■ EXERCISE: Print, exactly as written, every line from the first line of the records below through the line containing "run alone. -/", and nothing further.

# # # # #

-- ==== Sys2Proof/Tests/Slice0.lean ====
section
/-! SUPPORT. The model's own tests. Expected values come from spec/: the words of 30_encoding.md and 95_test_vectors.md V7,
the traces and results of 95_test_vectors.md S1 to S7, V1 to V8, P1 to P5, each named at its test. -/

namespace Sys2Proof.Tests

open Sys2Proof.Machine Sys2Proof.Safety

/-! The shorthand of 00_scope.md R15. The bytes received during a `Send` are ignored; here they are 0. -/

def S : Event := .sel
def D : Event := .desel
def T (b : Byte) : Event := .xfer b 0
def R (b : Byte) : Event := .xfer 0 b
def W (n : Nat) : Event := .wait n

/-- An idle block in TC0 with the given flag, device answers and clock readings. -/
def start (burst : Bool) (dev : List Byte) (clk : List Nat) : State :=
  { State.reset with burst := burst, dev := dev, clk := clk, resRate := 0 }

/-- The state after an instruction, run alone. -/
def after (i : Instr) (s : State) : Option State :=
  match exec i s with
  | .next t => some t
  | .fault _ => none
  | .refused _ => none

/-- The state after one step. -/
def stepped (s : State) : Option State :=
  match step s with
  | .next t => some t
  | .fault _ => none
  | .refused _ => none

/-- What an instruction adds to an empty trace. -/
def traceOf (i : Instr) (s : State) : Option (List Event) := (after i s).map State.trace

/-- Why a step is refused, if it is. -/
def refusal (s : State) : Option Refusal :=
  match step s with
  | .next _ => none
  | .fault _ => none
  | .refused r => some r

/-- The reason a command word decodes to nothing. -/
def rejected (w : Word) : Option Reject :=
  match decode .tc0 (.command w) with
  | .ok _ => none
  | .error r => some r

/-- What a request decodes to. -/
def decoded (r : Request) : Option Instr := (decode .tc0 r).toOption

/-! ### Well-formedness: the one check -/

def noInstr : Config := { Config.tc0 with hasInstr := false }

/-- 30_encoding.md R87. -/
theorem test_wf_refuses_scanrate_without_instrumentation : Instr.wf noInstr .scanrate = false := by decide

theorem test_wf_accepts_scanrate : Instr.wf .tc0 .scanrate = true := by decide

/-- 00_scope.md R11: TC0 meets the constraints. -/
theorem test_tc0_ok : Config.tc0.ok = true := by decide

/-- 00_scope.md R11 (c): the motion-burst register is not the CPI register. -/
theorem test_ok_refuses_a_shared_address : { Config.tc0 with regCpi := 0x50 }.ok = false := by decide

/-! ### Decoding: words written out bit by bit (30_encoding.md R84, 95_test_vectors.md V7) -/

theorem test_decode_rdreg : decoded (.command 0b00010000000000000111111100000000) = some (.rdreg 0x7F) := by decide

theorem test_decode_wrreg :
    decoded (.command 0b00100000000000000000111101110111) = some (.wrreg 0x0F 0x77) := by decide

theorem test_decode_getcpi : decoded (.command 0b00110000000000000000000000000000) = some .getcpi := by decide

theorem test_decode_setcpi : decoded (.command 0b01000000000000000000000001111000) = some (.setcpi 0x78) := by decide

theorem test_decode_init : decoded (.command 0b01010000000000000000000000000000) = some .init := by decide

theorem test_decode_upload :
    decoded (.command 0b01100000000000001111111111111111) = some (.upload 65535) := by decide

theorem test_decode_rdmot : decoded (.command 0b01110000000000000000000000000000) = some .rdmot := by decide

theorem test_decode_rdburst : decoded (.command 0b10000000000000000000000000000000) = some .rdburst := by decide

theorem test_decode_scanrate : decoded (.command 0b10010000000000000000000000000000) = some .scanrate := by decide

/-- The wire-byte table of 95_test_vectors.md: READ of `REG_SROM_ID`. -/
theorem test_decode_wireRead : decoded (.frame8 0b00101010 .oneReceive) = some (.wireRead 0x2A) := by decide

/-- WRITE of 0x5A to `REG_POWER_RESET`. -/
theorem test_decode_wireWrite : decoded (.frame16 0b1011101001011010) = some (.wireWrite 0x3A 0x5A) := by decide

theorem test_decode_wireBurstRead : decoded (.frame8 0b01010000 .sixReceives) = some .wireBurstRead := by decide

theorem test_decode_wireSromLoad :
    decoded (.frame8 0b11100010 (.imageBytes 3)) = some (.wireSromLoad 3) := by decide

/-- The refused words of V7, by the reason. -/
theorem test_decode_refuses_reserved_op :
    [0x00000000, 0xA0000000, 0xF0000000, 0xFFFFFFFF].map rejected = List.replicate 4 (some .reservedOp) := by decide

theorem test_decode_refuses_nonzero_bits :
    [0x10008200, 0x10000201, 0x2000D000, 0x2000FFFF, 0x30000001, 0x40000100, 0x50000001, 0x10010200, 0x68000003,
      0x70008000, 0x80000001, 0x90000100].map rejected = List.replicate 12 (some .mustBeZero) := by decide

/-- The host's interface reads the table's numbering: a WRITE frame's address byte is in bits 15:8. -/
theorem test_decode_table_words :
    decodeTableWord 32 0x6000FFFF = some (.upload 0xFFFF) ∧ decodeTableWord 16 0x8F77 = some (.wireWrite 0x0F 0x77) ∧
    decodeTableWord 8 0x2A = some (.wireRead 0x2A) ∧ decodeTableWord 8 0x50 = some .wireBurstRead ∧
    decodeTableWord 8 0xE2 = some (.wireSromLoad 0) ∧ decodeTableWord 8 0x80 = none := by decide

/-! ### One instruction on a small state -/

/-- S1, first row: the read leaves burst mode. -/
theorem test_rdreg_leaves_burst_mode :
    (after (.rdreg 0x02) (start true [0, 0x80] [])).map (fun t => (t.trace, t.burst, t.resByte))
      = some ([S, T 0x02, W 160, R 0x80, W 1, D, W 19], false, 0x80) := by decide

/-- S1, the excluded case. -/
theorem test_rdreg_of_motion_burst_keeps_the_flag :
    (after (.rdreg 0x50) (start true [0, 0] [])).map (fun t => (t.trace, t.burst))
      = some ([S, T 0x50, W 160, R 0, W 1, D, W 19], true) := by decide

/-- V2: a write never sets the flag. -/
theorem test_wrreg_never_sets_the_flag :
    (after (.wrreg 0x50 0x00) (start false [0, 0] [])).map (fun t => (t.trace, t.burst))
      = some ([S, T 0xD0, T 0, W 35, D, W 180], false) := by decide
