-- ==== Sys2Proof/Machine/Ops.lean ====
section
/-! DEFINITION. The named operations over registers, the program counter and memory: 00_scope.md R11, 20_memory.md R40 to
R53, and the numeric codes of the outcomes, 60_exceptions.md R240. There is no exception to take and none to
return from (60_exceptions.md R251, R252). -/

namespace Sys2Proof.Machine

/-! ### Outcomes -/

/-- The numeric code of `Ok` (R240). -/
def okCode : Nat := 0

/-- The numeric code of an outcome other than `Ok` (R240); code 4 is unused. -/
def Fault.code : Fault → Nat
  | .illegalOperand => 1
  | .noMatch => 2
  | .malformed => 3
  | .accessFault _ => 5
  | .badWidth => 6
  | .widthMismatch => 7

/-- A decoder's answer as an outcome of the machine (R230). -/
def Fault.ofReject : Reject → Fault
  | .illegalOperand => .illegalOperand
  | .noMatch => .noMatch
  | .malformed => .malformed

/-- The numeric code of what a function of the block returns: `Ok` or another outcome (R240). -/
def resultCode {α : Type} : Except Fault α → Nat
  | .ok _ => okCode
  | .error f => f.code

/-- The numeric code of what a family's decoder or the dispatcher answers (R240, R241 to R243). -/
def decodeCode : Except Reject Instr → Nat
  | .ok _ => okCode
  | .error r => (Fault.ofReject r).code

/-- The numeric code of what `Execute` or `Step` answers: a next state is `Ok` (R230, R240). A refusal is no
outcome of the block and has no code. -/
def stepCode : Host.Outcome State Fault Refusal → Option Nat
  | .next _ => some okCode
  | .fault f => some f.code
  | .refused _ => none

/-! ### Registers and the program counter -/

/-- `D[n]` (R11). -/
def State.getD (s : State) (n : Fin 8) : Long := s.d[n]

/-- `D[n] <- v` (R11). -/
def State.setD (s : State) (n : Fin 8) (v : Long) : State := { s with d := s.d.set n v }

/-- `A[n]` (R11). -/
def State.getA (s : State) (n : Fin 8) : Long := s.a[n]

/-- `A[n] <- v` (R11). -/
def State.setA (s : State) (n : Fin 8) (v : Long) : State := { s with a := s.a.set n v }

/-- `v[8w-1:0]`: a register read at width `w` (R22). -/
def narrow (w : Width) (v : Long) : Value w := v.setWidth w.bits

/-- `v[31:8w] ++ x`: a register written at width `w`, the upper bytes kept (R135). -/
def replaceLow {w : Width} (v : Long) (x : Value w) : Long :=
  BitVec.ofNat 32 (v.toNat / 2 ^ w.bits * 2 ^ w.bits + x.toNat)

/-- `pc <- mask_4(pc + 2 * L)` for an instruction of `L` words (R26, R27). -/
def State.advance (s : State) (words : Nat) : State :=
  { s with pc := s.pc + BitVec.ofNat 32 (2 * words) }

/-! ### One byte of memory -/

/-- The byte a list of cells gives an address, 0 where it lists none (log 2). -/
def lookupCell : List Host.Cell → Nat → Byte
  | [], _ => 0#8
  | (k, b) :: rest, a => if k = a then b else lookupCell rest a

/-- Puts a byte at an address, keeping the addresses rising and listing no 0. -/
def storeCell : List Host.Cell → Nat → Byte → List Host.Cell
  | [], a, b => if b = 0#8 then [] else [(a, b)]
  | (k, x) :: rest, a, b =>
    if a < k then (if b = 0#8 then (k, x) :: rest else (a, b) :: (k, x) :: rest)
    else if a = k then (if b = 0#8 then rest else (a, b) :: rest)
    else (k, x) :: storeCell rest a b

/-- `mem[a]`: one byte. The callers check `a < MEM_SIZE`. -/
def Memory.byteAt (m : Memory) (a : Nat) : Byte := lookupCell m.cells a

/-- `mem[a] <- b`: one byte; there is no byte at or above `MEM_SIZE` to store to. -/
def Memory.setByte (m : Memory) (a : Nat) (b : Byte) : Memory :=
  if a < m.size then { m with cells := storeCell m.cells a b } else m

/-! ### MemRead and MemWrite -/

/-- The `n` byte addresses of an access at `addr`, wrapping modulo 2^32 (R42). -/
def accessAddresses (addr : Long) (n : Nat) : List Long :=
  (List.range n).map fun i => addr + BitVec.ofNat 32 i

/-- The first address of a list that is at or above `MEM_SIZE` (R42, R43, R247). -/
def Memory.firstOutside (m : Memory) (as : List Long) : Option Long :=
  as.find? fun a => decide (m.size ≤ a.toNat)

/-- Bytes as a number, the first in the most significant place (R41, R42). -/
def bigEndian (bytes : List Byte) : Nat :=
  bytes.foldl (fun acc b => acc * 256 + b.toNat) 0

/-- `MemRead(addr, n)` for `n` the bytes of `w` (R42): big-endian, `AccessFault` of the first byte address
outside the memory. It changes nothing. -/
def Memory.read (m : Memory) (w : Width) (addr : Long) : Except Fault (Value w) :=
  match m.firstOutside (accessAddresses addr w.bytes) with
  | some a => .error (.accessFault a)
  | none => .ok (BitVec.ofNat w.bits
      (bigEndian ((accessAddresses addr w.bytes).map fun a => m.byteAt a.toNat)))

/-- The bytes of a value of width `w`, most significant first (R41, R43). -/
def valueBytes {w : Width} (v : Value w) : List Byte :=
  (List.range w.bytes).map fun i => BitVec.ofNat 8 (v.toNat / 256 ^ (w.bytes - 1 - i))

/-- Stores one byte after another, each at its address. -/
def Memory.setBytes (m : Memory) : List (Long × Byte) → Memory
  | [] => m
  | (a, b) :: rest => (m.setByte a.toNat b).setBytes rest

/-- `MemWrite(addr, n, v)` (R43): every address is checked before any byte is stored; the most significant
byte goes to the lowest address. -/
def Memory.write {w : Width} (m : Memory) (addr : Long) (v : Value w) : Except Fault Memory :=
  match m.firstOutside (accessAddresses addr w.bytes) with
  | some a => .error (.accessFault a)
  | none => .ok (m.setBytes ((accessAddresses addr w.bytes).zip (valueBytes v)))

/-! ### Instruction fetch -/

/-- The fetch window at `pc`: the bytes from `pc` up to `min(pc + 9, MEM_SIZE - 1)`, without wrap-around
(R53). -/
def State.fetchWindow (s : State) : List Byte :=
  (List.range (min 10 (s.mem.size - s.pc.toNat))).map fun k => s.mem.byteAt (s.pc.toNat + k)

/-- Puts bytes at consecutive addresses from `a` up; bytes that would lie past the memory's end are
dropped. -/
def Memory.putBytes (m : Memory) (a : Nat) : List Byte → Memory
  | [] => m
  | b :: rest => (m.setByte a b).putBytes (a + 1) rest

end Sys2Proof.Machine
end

# # # # #

■ PROBLEM SOLUTION:
-- ==== Sys2Proof/Tests/Slice0.lean ====
section
/-! SUPPORT. The model's own tests. Expected values come from spec/: the words of 30_encoding.md and 95_test_vectors.md V7,
the traces and results of 95_test_vectors.md S1 to S7, V1 to V8, P1 to P5, each named at its test. -/

namespace Sys2Proof.Tests

open Sys2Proof.Machine Sys2Proof.Safety

/-! The shorthand of 00_scope.md R15. The bytes received during a `Send` are ignored; here they are 0. -/

def S : Event := .sel
def D : Event := .desel
def T (b : Byte) : Event := .xfer b 0
def R (b : Byte) : Event := .xfer 0 b
def W (n : Nat) : Event := .wait n

/-- An idle block in TC0 with the given flag, device answers and clock readings. -/
def start (burst : Bool) (dev : List Byte) (clk : List Nat) : State :=
  { State.reset with burst := burst, dev := dev, clk := clk, resRate := 0 }

/-- The state after an instruction, run alone. -/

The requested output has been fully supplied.